- Developer: SMG Studio
- Publisher: Fictions
- Director: Mark Fennell
- Composers: Brad Gentle; The DA's Office; David Huxtable; Rory Chenoweth; Sam Marks; Sig Pierson; Mitch Stewart; David Bruggerman; Adam Sofo;
- Series: Lego
- Engine: Unity
- Platforms: Nintendo Switch; Nintendo Switch 2; PlayStation 4; PlayStation 5; Windows; Xbox One; Xbox Series X/S;
- Release: September 30, 2025; Nintendo Switch 2; July 30, 2026;
- Genre: Party
- Mode: Multiplayer

= Lego Party =

2025 video game

Lego Party (stylized as LEGO Party!) is a 2025 party video game developed by SMG Studio and published by Fictions. It was released on September 30, 2025 for Nintendo Switch, PlayStation 4, PlayStation 5, Windows, Xbox One and Xbox Series X/S, with a Nintendo Switch 2 version released on July 30, 2026.

== Gameplay ==
Lego Party is heavily inspired by franchises such as Mario Party, allowing four players to compete by rolling numbers and progressing through various boards. There are four levels to choose from, each inspired by an existing Lego theme, such as Lego Ninjago, Lego Pirates, and Lego Space. Varying spots on the board will have effects on the player, such as handing them a disadvantage through traps or allowing them to progress further with shortcuts.

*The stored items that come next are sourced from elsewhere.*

/-! ## Ports -/

/-- A frame's bits travel most significant bit first, and a byte that is not whole is not received. A frame begins
with the last result as the byte put out, and holds the bits received so far; a command that is judged in it leaves
its bytes there, with bytes of value 0 put out during the arguments. The end leaves SHORT when bits were clocked and
no command was judged; the clock edges up to it have put out bytes of value 0 before the judgement, and after it the
reply and then bytes of value 0; the kinds of a NOTICES reply that is cut short rejoin the set. That the bits come
with the frame's beginning, and that ones which complete a command change nothing, is the model's choice (log entries
7 and 22). A frame of which only the end is told follows log entry 5, and that the bytes put out stay in the state
after it log entry 23. That a word of a READ stream whose first bit was not told is taken at the release that cuts it,
and that only that one word is put out before bytes of value 0 unless the words before it were told, is the model's
choice too (log entry 6). So is that a beginning takes a frame whose end was not told as ended without SHORT (log entry
29), that a NOTICES reply whose completion was not told counts as cut short however many edges came (log entry 30), and
that the first byte counts as put out from the frame's beginning on, every later byte once it is whole (log entry
31). -/
def Obligations.FramesBeginAndEnd : Prop :=
  (∀ (b : Byte) (k : Fin 8), (Byte.bits b)[k.val]? = some (b.getLsbD (7 - k.val))) ∧
  (∀ (bs : List Byte) (l : List Bool), l.length < 8 → receivedBytes (wireBits bs ++ l) = bs) ∧
  (∀ (s : State) (f : FrameStart), frameOpen (receivedBytes f.bits) = false → exec (.frameBegin f) s = .next s) ∧
  (∀ (s : State) (p : Fin 4) (bits : List Bool), frameOpen (receivedBytes bits) = true →
    ∃ t : State, exec (.frameBegin ⟨p, bits⟩) s = .next t ∧ t = { s with ports := t.ports } ∧
    (∀ q : Fin 4, q ≠ p → t.ports[q] = s.ports[q]) ∧ t.ports[p].frame = .begun bits ∧
    Frame.received t.ports[p].frame = receivedBytes bits ∧ t.ports[p].reply = .none ∧
    t.ports[p].out =
      BitVec.ofNat 8 (codeIn Result.list s.ports[p].lastResult) ::
        List.replicate ((receivedBytes bits).length - 1) 0 ∧
    Answers p s.ports[p].lastResult s t ∧
    t.ports[p].notices =
      match s.ports[p].reply with
      | .notices taken => s.ports[p].notices ||| taken
      | _ => s.ports[p].notices) ∧
  (∀ (i : Instr) (p : Fin 4) (bs : List Byte) (s t : State), commandBytes i = some (p, bs) →
    i.wellFormed = true → Hears s p i → exec i s = .next t → t.load = s.load →
    Frame.received t.ports[p].frame = bs ∧
    t.ports[p].out =
      match s.ports[p].frame with
      | .begun _ => s.ports[p].out ++ List.replicate (bs.length - s.ports[p].out.length) 0
      | _ =>
        BitVec.ofNat 8 (codeIn Result.list s.ports[p].lastResult) :: List.replicate (bs.length - 1) 0) ∧
  ∀ (s : State) (p : Fin 4) (n : Nat), ∃ t : State, exec (.frameEnd p n) s = .next t ∧
    t = { s with free := t.free, ports := t.ports } ∧ (s.load = none → t.free = s.free) ∧
    (∀ q : Fin 4, q ≠ p → t.ports[q] = s.ports[q]) ∧ ClockedOut s s.ports[p] n t.ports[p].out ∧
    let c := s.ports[p]
    t.ports[p] =
      { c with
        frame := .none, reply := .none, out := t.ports[p].out
        lastResult :=
          match c.frame with
          | .none => if n = 0 then c.lastResult else .short
          | .begun bits => if n = 0 ∧ bits = [] then c.lastResult else .short
          | _ => c.lastResult
        notices :=
          match c.reply with
          | .notices taken => c.notices ||| taken
          | _ => c.notices
        attention :=
          match c.reply with
          | .notices taken =>
            if taken = 0 then c.attention else ((c.notices ||| taken) &&& ~~~c.mask) != 0
          | _ => c.attention }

After the four players have completed one round, a bonus game will begin from a pool of over 60 unique minigames. Examples of minigames in Lego Party include balancing on a unicycle to win a race, and jumping over a spinning octopus tentacle until one player remains standing. Minigames can also be triggered during a round by landing on a unique tile, which will trigger a 2-vs-2 game forcing players to form a duo and temporarily work together.

The winner(s) of the chosen minigame will receive Lego studs, similar to Mario Partys coins, which can be spent on modifiers to gain an advantage on the board. For example, players can earn movement modifiers to land on spots with golden bricks.

== Development and release ==
Lego Party! was first announced at Summer Game Fest with a release window of late 2025. It was developed by Australian team SMG Studio, who is best known for the 2020 game Moving Out, and it is the first game published by Fictions since their formation. The game was directed by SMG Studio project director Mark Fennell. Lego Party was developed in the Unity 3D engine.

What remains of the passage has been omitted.